(DATA SHOWN)

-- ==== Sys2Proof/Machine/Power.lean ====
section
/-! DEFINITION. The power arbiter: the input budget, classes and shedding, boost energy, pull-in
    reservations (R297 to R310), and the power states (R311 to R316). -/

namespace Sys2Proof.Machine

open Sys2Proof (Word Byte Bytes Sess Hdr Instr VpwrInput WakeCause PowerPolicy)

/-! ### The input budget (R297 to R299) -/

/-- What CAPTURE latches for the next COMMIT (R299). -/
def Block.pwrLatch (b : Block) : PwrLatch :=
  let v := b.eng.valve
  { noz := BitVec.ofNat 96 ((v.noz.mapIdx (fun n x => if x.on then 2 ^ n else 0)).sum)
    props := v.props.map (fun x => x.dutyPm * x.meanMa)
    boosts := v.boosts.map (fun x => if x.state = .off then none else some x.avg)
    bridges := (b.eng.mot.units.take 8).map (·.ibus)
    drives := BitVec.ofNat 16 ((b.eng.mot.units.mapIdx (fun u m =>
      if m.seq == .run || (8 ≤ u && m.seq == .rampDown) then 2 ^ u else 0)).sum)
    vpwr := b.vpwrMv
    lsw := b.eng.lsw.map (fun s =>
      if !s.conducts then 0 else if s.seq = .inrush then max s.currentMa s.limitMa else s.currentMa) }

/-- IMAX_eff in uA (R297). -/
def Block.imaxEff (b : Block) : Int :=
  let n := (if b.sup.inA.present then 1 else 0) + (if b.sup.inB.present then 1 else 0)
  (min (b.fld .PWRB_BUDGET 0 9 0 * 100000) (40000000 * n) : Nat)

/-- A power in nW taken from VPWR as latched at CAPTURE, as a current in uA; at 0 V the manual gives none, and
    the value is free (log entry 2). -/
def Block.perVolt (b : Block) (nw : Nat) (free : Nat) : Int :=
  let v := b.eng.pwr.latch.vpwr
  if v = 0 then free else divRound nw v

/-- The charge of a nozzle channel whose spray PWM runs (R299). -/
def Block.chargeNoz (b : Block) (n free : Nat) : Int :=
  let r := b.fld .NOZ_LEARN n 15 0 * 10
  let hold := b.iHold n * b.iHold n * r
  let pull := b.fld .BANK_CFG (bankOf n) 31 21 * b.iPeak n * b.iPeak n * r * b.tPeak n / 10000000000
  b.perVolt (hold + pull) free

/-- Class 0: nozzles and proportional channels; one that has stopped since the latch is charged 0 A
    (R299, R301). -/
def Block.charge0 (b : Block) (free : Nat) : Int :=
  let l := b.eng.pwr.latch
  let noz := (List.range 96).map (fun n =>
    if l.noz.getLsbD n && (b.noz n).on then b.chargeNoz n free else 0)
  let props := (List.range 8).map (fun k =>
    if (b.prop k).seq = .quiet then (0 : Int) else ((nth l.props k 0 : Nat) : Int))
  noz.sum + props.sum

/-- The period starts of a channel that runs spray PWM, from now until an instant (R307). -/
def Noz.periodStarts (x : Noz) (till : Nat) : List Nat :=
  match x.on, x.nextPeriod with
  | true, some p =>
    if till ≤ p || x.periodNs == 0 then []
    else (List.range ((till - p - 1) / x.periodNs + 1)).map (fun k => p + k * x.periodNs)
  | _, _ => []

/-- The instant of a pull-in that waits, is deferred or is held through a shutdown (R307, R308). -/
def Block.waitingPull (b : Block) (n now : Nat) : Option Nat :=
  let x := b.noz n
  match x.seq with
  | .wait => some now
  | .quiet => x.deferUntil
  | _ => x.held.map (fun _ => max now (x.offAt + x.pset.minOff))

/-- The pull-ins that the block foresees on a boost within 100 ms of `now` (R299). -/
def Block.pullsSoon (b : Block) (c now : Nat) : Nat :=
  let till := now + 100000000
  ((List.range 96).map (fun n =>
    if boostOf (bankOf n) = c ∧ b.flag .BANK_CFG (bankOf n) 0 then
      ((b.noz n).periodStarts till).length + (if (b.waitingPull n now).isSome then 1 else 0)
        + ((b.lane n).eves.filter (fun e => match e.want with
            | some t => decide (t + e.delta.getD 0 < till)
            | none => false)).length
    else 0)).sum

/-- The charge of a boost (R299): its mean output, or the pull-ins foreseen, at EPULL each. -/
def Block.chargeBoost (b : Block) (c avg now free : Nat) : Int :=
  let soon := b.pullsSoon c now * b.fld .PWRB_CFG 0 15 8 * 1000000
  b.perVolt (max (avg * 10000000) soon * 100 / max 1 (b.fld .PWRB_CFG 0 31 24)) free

(End DATA SHOWN)

--- THE PROBLEM ---
Gather each line in the entries above where the string "periodNs" is found.

--- COMPLETED EXERCISE ---
    if till ≤ p || x.periodNs == 0 then []
    else (List.range ((till - p - 1) / x.periodNs + 1)).map (fun k => p + k * x.periodNs)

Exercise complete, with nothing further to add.